We’ve already covered the details of SLO-based alerting for Request Latency (Duration) and Request Error Rate in our previous blog posts. However, if we take a look at Google’s Site Reliability Engineering book, we’ll see that it mentions four golden signals to be used as the basis of any system’s alerting strategy:
- Latency (or Duration): The time it takes to service a request.
- Errors: The rate of requests that fail, either explicitly (e.g., HTTP 500s), implicitly (for example, an HTTP 200 success response, but coupled with the wrong content).
- Traffic (or Rate): A measure of how much demand is being placed on your system, measured in a high-level system-specific metric. For a web service, this measurement is usually HTTP requests per second.
- Saturation: How “full” your service is. A measure of your system fraction, emphasizing the resources that are most constrained (e.g., in a memory-constrained system, show memory; in an I/O-constrained system, show I/O)
In this blog post, we’re going to discuss how to implement traffic (or Rate) monitoring. For simplicity’s sake, we’ll be relying on Backyards, our enterprise-grade Istio distribution, as it provides a pre-integrated Prometheus-based monitoring solution for the Istio service mesh it deploys.
It also allows you to try out the examples we’ll be using, on your computer or cluster. To do so, please check out Backyards’ Quick Start Guide or the blog post on Getting started with Istio using Backyards.
Environment 🔗︎
To set up alerts based on request rate metrics, we need to first measure how our systems behave.
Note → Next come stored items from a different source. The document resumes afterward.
-- ==== Sys2Proof/Config.lean ====
section
/-! DEFINITION. What is fixed for one core (00_scope.md R5): the values at construction with the spec's defaults, the types
of the instruction catalog, and the parameters. The rows of the default catalog, and with them the default parameters, stand
in `Sys2Proof/Decode.lean`. -/

namespace Sys2Proof

/-- `INIT_REGS` at its default (R5): all zero. Position `k` is register `k + 1`. DESIGN CHOICE (log 4), unsafe. -/
def Config.initRegs : Vector Word 29 := Vector.replicate 29 0

/-- `INIT_PC` at its default (R5). DESIGN CHOICE (log 4), unsafe. -/
def Config.initPc : Nat := 0

/-- What a memory cell reads as that the memory does not list; with nothing listed this is `INIT_MEM` at its default
(R5): every cell 0. DESIGN CHOICE (logs 4 and 5), unsafe. -/
def Config.unwrittenCell : Word := 0

/-- The kind of an operand slot of a signature (00_scope.md, glossary, "Operand signature"). -/
inductive Slot where
  | register
  | constant
deriving DecidableEq, Repr

/-- The encoding family of a catalog entry (30_encoding.md R46). -/
inductive Family where
  | registerForm
  | immediateForm
deriving DecidableEq, Repr

/-- The operation of a catalog entry: one name for each of the 25 mnemonics (30_encoding.md R52). -/
inductive Op where
  | add | sub | addi | mult | fma | div | mod
  | and | or | xor | andi | ori | sll | srl
  | li | lw | sw
  | stpush | stpop | stpushi
  | jal | jr | j
  | pkr | pkm
deriving DecidableEq, Repr

/-- A mask and match pair (30_encoding.md R49). -/
structure MaskMatch where
  mask : Word
  /-- The spec's `match`. -/
  pattern : Word
deriving DecidableEq, Repr

/-- An entry of the instruction catalog (00_scope.md R5). The pair is optional, as in the source (30_encoding.md R51);
every entry of the default catalog has one. -/
structure Entry where
  op : Op
  signature : List Slot
  family : Family
  code : Option MaskMatch
deriving DecidableEq, Repr

/-- The parameters of R5 that a transaction depends on; the other three are values at construction. -/
structure Params where
  /-- `MEM_CELLS`, the number of memory cells (20_memory.md R30). -/
  memCells : Nat
  /-- `STACK_DEPTH`, the most entries the stack holds; `none` is the spec's ∞ (10_state.md R20). -/
  stackDepth : Option Nat
  /-- `CATALOG`, the instruction catalog in scan order (30_encoding.md R52, R53). -/
  catalog : List Entry
deriving DecidableEq, Repr

end Sys2Proof
end

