-- ==== Sys2Proof/WellFormed.lean ====
section
/-! DEFINITION. Which instructions an encoded word can carry: every operand value fits its field (30_encoding.md R67 (a)).
Whether a Register operand names a register is another matter: 30 and 31 fit their field and fault when the instruction
runs (40_dispatch.md R73). -/

namespace Sys2Proof

/-- A value that fits a 5-bit operand field (00_scope.md R4, `FW`). -/
def fitsField (v : Nat) : Bool := decide (v < 32)

/-- Every operand of the instruction fits its field: Register operands and the shift amount of `sll` and `srl` have 5 bits
(30_encoding.md R47, R48); a Constant of the immediate form has its 16 bits by type. -/
def Instr.wf : Instr → Bool
  | .add d s t => fitsField d && fitsField s && fitsField t
  | .sub d s t => fitsField d && fitsField s && fitsField t
  | .addi t s _ => fitsField t && fitsField s
  | .mult d s t => fitsField d && fitsField s && fitsField t
  | .fma d s t => fitsField d && fitsField s && fitsField t
  | .div d s t => fitsField d && fitsField s && fitsField t
  | .mod d s t => fitsField d && fitsField s && fitsField t
  | .and d s t => fitsField d && fitsField s && fitsField t
  | .or d s t => fitsField d && fitsField s && fitsField t
  | .xor d s t => fitsField d && fitsField s && fitsField t
  | .andi t s _ => fitsField t && fitsField s
  | .ori t s _ => fitsField t && fitsField s
  | .sll d t C => fitsField d && fitsField t && fitsField C.toNat
  | .srl d t C => fitsField d && fitsField t && fitsField C.toNat
  | .li rd _ => fitsField rd
  | .lw t _ s => fitsField t && fitsField s
  | .sw t _ s => fitsField t && fitsField s
  | .stpush r => fitsField r
  | .stpop rd => fitsField rd
  | .stpushi _ => true
  | .jal _ => true
  | .jr r => fitsField r
  | .j _ => true
  | .pkr r => fitsField r
  | .pkm _ => true

end Sys2Proof
end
Given that a properly configured Istio-based service mesh can provide the required metrics, we will be assuming that such an environment is present.
In case your production environment does not utilize service mesh, please feel free to check out our blog post on Defining Application Level SLOs using Backyards. This post details the best practices for exporting these metrics from the application level by relying on Prometheus recording rules to abstract implementation details.
In the examples below, we’ll be relying on a Prometheus metric called istio_requests_total
. This metric is provided by Istio (more precisely the Envoy proxy) and is a counter containing the total number of requests a given istio-proxy
container has handled.
For the sake of this post, the most important labels on the metric are destination_service_name
, which contains the name of the service the request was made to, and destination_service_namespace
, which contains the name of the namespace the target service resides in.
Finally, there is the reporter
label. Its value can be either source
or destination
, depending on whether the measurement was taken at the caller or on the callee-side of the Proxy. In this guide, we’ll be using the source
-side for examples, as it contains, not just the time it took for the microservice to process the request, but also the network transfer and connection overhead. In this way, source
-side measurements give us a better representation of the behavior the user encounters (as it includes network latency, etc.).
Warning: not all services have
source
-side metrics. If something is called from outside of the service mesh, then it will only have destination-side reporting, meaning that the monitoring will need to rely on thedestination
-side metric.
In our examples, we will be using the Backyards’ demo application to showcase individual alerts. It has the following architecture:
The example alert definitions will be created on the movies
service, whose namespace is backyards-demo
. If you wish to reuse these examples, please replace those constants with the appropriate service names.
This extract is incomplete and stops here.